Do we even need to mention “max supply” anywhere in this discussion, which seems to be the root cause of the disconnect and a show stopper.

Why don’t we just stay true to the mission which is “Sustainable Emission Reduction,” in other words inflation reduction.

We are presently talking about accelerating the drop. Status quo is not acceptable (@RawthiL @Cryptocorn @msa6867). The community and the market are right in flagging it. We desperately need to change this.

Current Inflation: 16.8

Variables:
a) Final Inflation Target
b) Target Year of a)
c) To achieve a) and b) the required monthly inflation reduction

OR

Variables:
a) Final Inflation Target
b) Monthly Inflation Reduction Target
c) Target Year of a) based on c)

OR

XYZ

ABR (whenever introduced) could make POKT deflationary from time to time whenever the demand is bigger than emission. We don’t need to talk about max supply at all.

I think whichever approach we take, there needs to be some base assumptions, which we call “variable” in the beginning but become “target” once values are assigned.

I have been an ETH tokenomics bull myself but I have also been thinking. ETH has a plethora of utility, POKT doesn’t. In fact few might argue why do we even need POKT. Given whatever POKT does today and will do in the foreseeable future, wouldn’t ETH level tokenomics be an overkill and therefore redundant??

While SOL’s scope is also much bigger, its inflation schedule appears simple and easily replicable.

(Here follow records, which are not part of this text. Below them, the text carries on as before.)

/-- Every command answers a next state (log 21), leaves the queue of waiting commands alone (log 2), and, but for POWER_ON and
SAMPLING_STEP, leaves the Timebase alone (R1). -/
def Obligations.CommandsComplete : Prop :=
  (∀ (c : Instr) (s : State), ∃ t, exec c s = .next t ∧ t.pending = s.pending) ∧
  (∀ (c : Instr) (s : State), c ≠ .powerOn → (∀ x, c ≠ .samplingStep x) →
     ∃ t, exec c s = .next t ∧ t.stepNo = s.stepNo ∧ t.stamp = s.stamp)

/-- The values that the spec gives at power-on (R1, R26, R34, R62, R80, R98, R105, R141, R142, R144, R168, R179). -/
def Obligations.ResetValues : Prop :=
  let s := State.reset
  (s.stepNo = 0 ∧ s.stamp = 0#16 ∧
    (∀ d : DP, s.heads[d].state = .unknown ∧ s.heads[d].q1 = false ∧ s.heads[d].q2 = false ∧ s.heads[d].cand1 = 0 ∧
      s.heads[d].cand2 = 0 ∧ s.heads[d].bucket = 0 ∧ s.heads[d].passageStart = none ∧ s.heads[d].lastAxle = none ∧
      s.heads[d].recovery = 0 ∧ s.heads[d].lastCause = .none) ∧
    (∀ k : SectNo, s.bounding[k] = []) ∧ (∀ d : DP, s.routing[d] = ⟨false, false⟩) ∧ (∀ d : DP, s.codes[d] = none)) ∧
  ((∀ k : SectNo, s.sects[k] = ⟨.disturbed, 0, .start, none, none, 0#8, 0#16⟩) ∧ (∀ d : DP, s.view[d] = .notFree) ∧
    s.periodCounter = 0#16 ∧ s.periodTimer = 0 ∧ (∀ k : SectNo, s.records[k] = none)) ∧
  (s.mode = .starting ∧ s.sub = .none ∧ s.mapIndex = 0 ∧ s.sectIndex = 0 ∧ s.offending = none ∧ s.endorsed0 = false ∧
    s.endorsed1 = false ∧ s.inForce = none ∧ s.image.globals = ⟨5, 5, 20, 0, 8, 3, 20, 2, 3, 10⟩ ∧
    s.image.params0 = ⟨0, 7⟩ ∧ s.image.params1 = ⟨0, 7⟩ ∧ (∀ k : SectNo, s.image.sects[k] = ⟨.unused, false, 0, 0⟩) ∧
    ∀ d : DP, s.image.map[d].terms = []) ∧
  (s.softErrors = 0 ∧ s.scrubTimer = none ∧ s.scrubPass = false ∧ s.clockTicks = 0 ∧ s.firstCause = none ∧
    s.subCause = none) ∧
  (∀ l : SupLink, (s.sup l).line = ⟨.idle, 19200, .idle, 19200, none, false, false⟩ ∧ (s.sup l).reportTimer = 0 ∧
    (s.sup l).statusDue = false ∧ (s.sup l).notices = 0#10 ∧ (s.sup l).mask = 0#10 ∧ (s.sup l).attnMode = .level ∧
    (s.sup l).attn = false ∧ (s.sup l).ring = [] ∧ (s.sup l).seq = 0#8 ∧ (s.sup l).gap = false) ∧
  s.lcs.line = ⟨.idle, 57600, .idle, 57600, none, false, false⟩

/-- POWER_ON: every field at its power-on value, but the store, the queue and the index of the next free value. The store is kept (R142), or, where power is
lost in VERIFYING under a legal image, holds the old image or the new one (R154; which one is the free choice of log 12). Among the values of State.reset are
the model's own: the key inactive (log 7), the raw levels and fault inputs (log 14), no request for a notice (log 9), no request handed on (log 34), and the
timers of log 28. -/
def Obligations.PowerOnResult : Prop :=
  ∀ s : State, ∃ t, exec .powerOn s = .next t ∧
    { t with store := none, free := 0, pending := [] } = State.reset ∧ t.pending = s.pending ∧
    ((s.mode = .verifying ∧ s.image.firstOffence = none) ∨ t.store = s.store) ∧
    (t.store = s.store ∨ t.store = some ⟨s.image, s.image.signature⟩)

/-- The laws hold right after power-on; the empty store is log 13 and the raw levels are log 14. -/
def Obligations.LawsHoldAtReset : Prop :=
  SectionLaw State.reset ∧ RecordLaw State.reset ∧ ModeLaw State.reset ∧ ImageLaw State.reset ∧ IntegrityLaw State.reset ∧
    HeadLaw State.reset ∧ LinkLaw State.reset

/-! ### Timebase -/

/-- SAMPLING_STEP numbers the step, reads every input group, and gives a tick at every tenth step and a drain moment at every hundredth tick (R1, R2). A drain
moment that no command has taken is taken by the step itself, before it samples (the model's choice, log 3; the field is log 28), so that after the step one
is due only where this step's tick gave it. -/
def Obligations.SamplingStepResult : Prop :=
  ∀ (s : State) (inputs : Vector Sample 32), ∃ t, exec (.samplingStep inputs) s = .next t ∧
    t.stepNo = s.stepNo + 1 ∧ t.stamp = (if (s.stepNo + 1) % 10 = 0 then s.stamp + 1#16 else s.stamp) ∧
    t.drainDue = decide ((s.stepNo + 1) % 1000 = 0) ∧
    ∀ d : DP, t.heads[d].raw1 = inputs[d].ch1 ∧ t.heads[d].raw2 = inputs[d].ch2 ∧ t.heads[d].faultIn = inputs[d].fault

/-- A step taken where nothing is due (log 3). At each head the candidate counts rise where the raw level differs from the qualified one (R3), and in a
running mode the recovery timer of a head in UNKNOWN or FAULT advances, at most to RECOVERY, while the recovery condition holds, and returns to 0 where it
fails (R19, R20, R25; the levels the condition reads are log 5). A tick is counted by each timer that runs, up to its limit (R65, R89, R107, R128, R132, R147,
R151, R154, R172; log 25; the drain moment and the operation timer as fields are log 28), and a step that gives no tick moves none of them; a pulse on an
attention line ages by one sampling step, up to ten (R176; counting it in steps is log 18); no section state, record, mode, notice or ring is touched. -/
def Obligations.SamplingWithNothingDue : Prop :=
  (∀ (s : State) (inputs : Vector Sample 32), s.takeDue = s → ∃ t, exec (.samplingStep inputs) s = .next t ∧
     ∀ d : DP,
       let h := s.heads[d]
       let x := inputs[d]
       t.heads[d] =
         { h with
           cand1 := if x.ch1 = h.q1 then h.cand1 else h.cand1 + 1
           cand2 := if x.ch2 = h.q2 then h.cand2 else h.cand2 + 1
           raw1 := x.ch1
           raw2 := x.ch2
           faultIn := x.fault
           recovery :=
             if s.mode.running = true ∧ (h.state = .unknown ∨ h.state = .fault) then
               if x.fault = false ∧ h.q1 = false ∧ h.q2 = false ∧ x.ch1 = h.raw1 ∧ x.ch2 = h.raw2 then
                 min (h.recovery + 1) (s.image.globals.recovery * 10000)
               else 0
             else h.recovery }) ∧
  (∀ (s : State) (inputs : Vector Sample 32), s.takeDue = s → ∃ t, exec (.samplingStep inputs) s = .next t ∧
     (if (s.stepNo + 1) % 10 = 0 then
       (∀ k : SectNo, t.sects[k] = { s.sects[k] with settle := s.sects[k].settle.map fun e => min (e + 1) (s.settleTime k) }) ∧
       (t.periodTimer = if s.inForce.isSome then min (s.periodTimer + 1) s.periodTicks else s.periodTimer) ∧
       (∀ k : SectNo, t.records[k] = s.records[k].map fun r => { r with elapsed := min (r.elapsed + 1) s.windowTicks }) ∧
       t.scrubTimer = s.scrubTimer.map (fun e => min (e + 1) s.scrubTicks) ∧ t.clockTicks = min (s.clockTicks + 1) 1021 ∧
       t.opTimer = min (s.opTimer + 1) s.opTicks ∧
       ∀ l : SupLink, (t.sup l).reportTimer = min ((s.sup l).reportTimer + 1) (s.reportPeriod l)
     else
       t.sects = s.sects ∧ t.periodTimer = s.periodTimer ∧ t.records = s.records ∧ t.scrubTimer = s.scrubTimer ∧
       t.clockTicks = s.clockTicks ∧ t.opTimer = s.opTimer ∧ t.drainDue = s.drainDue ∧
       ∀ l : SupLink, (t.sup l).reportTimer = (s.sup l).reportTimer) ∧
     (∀ l : SupLink, (t.sup l) = { s.sup l with
       reportTimer := (t.sup l).reportTimer, pulse := (s.sup l).pulse.map fun e => min (e + 1) 10 }) ∧
     t = { s with
       stepNo := t.stepNo, stamp := t.stamp, drainDue := t.drainDue, heads := t.heads, sects := t.sects,
       periodTimer := t.periodTimer, records := t.records, scrubTimer := t.scrubTimer, clockTicks := t.clockTicks,
       opTimer := t.opTimer, lc0 := t.lc0, lc1 := t.lc1 })

/-! ### Heads -/

/-- QUALIFIED_CHANGE on a head in FREE: a single change is a departure to N1 or R2 (R10), unless it falls within MIN_FREE of the last counted axle,
which sends the head to FAULT with cause TOO_FAST (R15). -/
def Obligations.DepartureResult : Prop :=
  ∀ (s : State) (d : DP),
    let h := s.heads[d]
    s.mode.running = true → h.state = .free → h.q1 = false → h.q2 = false → h.faultIn = false → h.glitches = 0 →
    let close := ∃ a, h.lastAxle = some a ∧ s.image.globals.minFree ≠ 0 ∧ s.stepNo - a < s.image.globals.minFree * 10
    (h.changed1 s.qual = true → h.changed2 s.qual = false →
      let g := { h with q1 := true, cand1 := 0 }
      (¬ close → exec (.qualifiedChange d) s = .next (s.setHead d
        { g with state := .n1, passageStart := some s.stepNo, outbox := h.outbox ++ [.classChange .notFree] })) ∧
      (close → exec (.qualifiedChange d) s = .next ((s.setHead d g).enterFault d .tooFast))) ∧
    (h.changed1 s.qual = false → h.changed2 s.qual = true →
      let g := { h with q2 := true, cand2 := 0 }
      (¬ close → exec (.qualifiedChange d) s = .next (s.setHead d
        { g with state := .r2, passageStart := some s.stepNo, outbox := h.outbox ++ [.classChange .notFree] })) ∧
      (close → exec (.qualifiedChange d) s = .next ((s.setHead d g).enterFault d .tooFast)))

/-- QUALIFIED_CHANGE in a passage: a single change moves the head by the tables of R11 and R12; from N1 or R2 to (0,0) it is a withdrawal, which
hands on the class change alone. -/
def Obligations.PassageMoves : Prop :=
  ∀ (s : State) (d : DP),
    let h := s.heads[d]
    let g := h.requalify s.qual
    s.mode.running = true → h.faultIn = false → h.glitches = 0 → (h.changed1 s.qual != h.changed2 s.qual) = true →
    (∀ m ∈ [(HeadState.n1, (true, true), HeadState.n2), (.n2, (false, true), .n3), (.n2, (true, false), .n1),
        (.n3, (true, true), .n2), (.r2, (true, true), .r3), (.r3, (true, false), .r4), (.r3, (false, true), .r2),
        (.r4, (true, true), .r3)],
      h.state = m.1 → (g.q1, g.q2) = m.2.1 → exec (.qualifiedChange d) s = .next (s.setHead d { g with state := m.2.2 })) ∧
    (h.state = .n1 ∨ h.state = .r2 → (g.q1, g.q2) = (false, false) →
      exec (.qualifiedChange d) s = .next (s.setHead d
        { g with state := .free, passageStart := none, outbox := h.outbox ++ [.classChange .free] }))

/-- QUALIFIED_CHANGE that returns a head to (0,0) from N3 or R4: a passage of MIN_PASSAGE steps or more counts an axle, whose event is handed on before the
class change (R14, R21, R22); a shorter one enters FAULT with cause TOO_FAST and hands on no axle event. The entry makes the last counted axle absent (R15,
R16), where R14 says that it is unchanged: the model's reading, log 26. -/
def Obligations.CountingReturnResult : Prop :=
  ∀ (s : State) (d : DP) (p : Nat),
    let h := s.heads[d]
    let g := h.requalify s.qual
    s.mode.running = true → h.faultIn = false → h.glitches = 0 → (h.changed1 s.qual != h.changed2 s.qual) = true →
    (g.q1, g.q2) = (false, false) → h.passageStart = some p →
    ∀ m ∈ [(HeadState.n3, Dir.n), (.r4, .r)], h.state = m.1 →
      (s.image.globals.minPassage ≤ s.stepNo - p → exec (.qualifiedChange d) s = .next (s.setHead d
        { g with
          state := .free
          lastAxle := some s.stepNo
          passageStart := none
          outbox := h.outbox ++ [.axle ⟨d, m.2, s.stamp⟩, .classChange .free] })) ∧
      (s.stepNo - p < s.image.globals.minPassage →
        exec (.qualifiedChange d) s = .next ((s.setHead d g).enterFault d .tooFast))

/-- QUALIFIED_CHANGE with more than one event at its step. Two changes at once are a TRANSITION fault (R13). A fault input seen active, or a glitch on the
other channel that fills the bucket, comes first, and the change then moves the qualified levels alone (R4, R8, R16; log 4). A glitch on the other channel
that does not fill the bucket raises it, and the change follows as without it (R3, R6). The mode that decides is the one in which the command takes the fault
input, not the one at the step that saw it (the model's choice, log 31). -/
def Obligations.ChangeWithOtherEvents : Prop :=
  ∀ (s : State) (d : DP),
    let h := s.heads[d]
    let limit := s.image.globals.glitchLimit
    s.mode.running = true → h.state.follows = true → (h.changed1 s.qual || h.changed2 s.qual) = true →
    (h.changed1 s.qual = true → h.changed2 s.qual = true → h.faultIn = false →
      exec (.qualifiedChange d) s = .next ((s.setHead d (h.requalify s.qual)).enterFault d .transition)) ∧
    (h.faultIn = true →
      let u := s.enterFault d .frontEnd
      exec (.qualifiedChange d) s = .next (u.setHead d (u.heads[d].clearGlitches.requalify s.qual))) ∧
    (h.faultIn = false → 0 < h.glitches → limit ≤ h.bucket + h.glitches →
      let u := (s.setHead d { h.clearGlitches with bucket := limit }).enterFault d .interference
      exec (.qualifiedChange d) s = .next (u.setHead d (u.heads[d].requalify s.qual))) ∧
    (h.faultIn = false → 0 < h.glitches → h.bucket + h.glitches < limit →
      exec (.qualifiedChange d) s =
        exec (.qualifiedChange d) (s.setHead d { h.clearGlitches with bucket := h.bucket + h.glitches }))

/-- QUALIFIED_CHANGE moves a qualified level to the raw level that differs from it when its candidate count has reached QUAL (R3); in UNKNOWN, in FAULT and in
the held modes that is all it does (R4, R17, R20, R25), but where the fault input is seen active in a running mode: the input acts first, sending UNKNOWN to
FAULT and taking the cause in FAULT, a glitch on the other channel is cleared, and the level then moves (R16, R18; the order is log 4; the mode is the one at
the taking, not at the step that saw the input, the model's choice, log 31). With no such channel the command changes nothing (log 1). -/
def Obligations.ChangeOfLevelsAlone : Prop :=
  ∀ (s : State) (d : DP),
    let h := s.heads[d]
    let c1 := h.raw1 ≠ h.q1 ∧ s.qual ≤ h.cand1
    let c2 := h.raw2 ≠ h.q2 ∧ s.qual ≤ h.cand2
    (c1 ∨ c2 → s.mode.running = false ∨ (h.faultIn = false ∧ (h.state = .unknown ∨ h.state = .fault)) →
      ∃ t, exec (.qualifiedChange d) s = .next t ∧ t = s.setHead d t.heads[d] ∧
        t.heads[d] = { h with
          q1 := t.heads[d].q1, q2 := t.heads[d].q2, cand1 := t.heads[d].cand1, cand2 := t.heads[d].cand2 } ∧
        (c1 → t.heads[d].q1 = h.raw1 ∧ t.heads[d].cand1 = 0) ∧ (¬ c1 → t.heads[d].q1 = h.q1) ∧
        (c2 → t.heads[d].q2 = h.raw2 ∧ t.heads[d].cand2 = 0) ∧ (¬ c2 → t.heads[d].q2 = h.q2) ∧
        (h.raw1 ≠ h.q1 ∧ ¬ c1 → t.heads[d].cand1 = h.cand1) ∧ (h.raw2 ≠ h.q2 ∧ ¬ c2 → t.heads[d].cand2 = h.cand2)) ∧
    (c1 ∨ c2 → s.mode.running = true → h.faultIn = true →
      (h.state = .unknown →
        let u := s.enterFault d .frontEnd
        exec (.qualifiedChange d) s = .next (u.setHead d (u.heads[d].clearGlitches.requalify s.qual))) ∧
      (h.state = .fault →
        exec (.qualifiedChange d) s = .next (s.setHead d
          (Head.requalify s.qual (Head.clearGlitches { h with lastCause := .frontEnd, recovery := 0 }))))) ∧
    (¬ c1 → ¬ c2 → exec (.qualifiedChange d) s = .next s)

At the same time, I don’t find any detriments and conflicts with any of Pocket’s other/larger objectives. Please highlight if any.

Here are the relevant links (which I am presuming @msa6867 has gone through already):

The attached graph is of Solana inflation reduction. FYI- as a side note…there is fee burn in SOL.

I will naturally lean towards assigning aggressive values to the variables if we arrive at that point. But let’s first discuss.

It highly depends on how long we take to agree in how to layout the base model and the number of contributors and how much time they can put into coding.
If we are looking only to model the major issues around the token inflation (emission, token price, relay volume and node runners incomes, to name a few), we could have the model ready in less than two months. Keep in mind that this is not only a model, it is also an app that can be easily used by anyone (we could also ask the DAO to host it for free).

The model does not need to cover every single aspect of the network in its infancy, only what we more need. Later this model can grow to any other aspect of the network.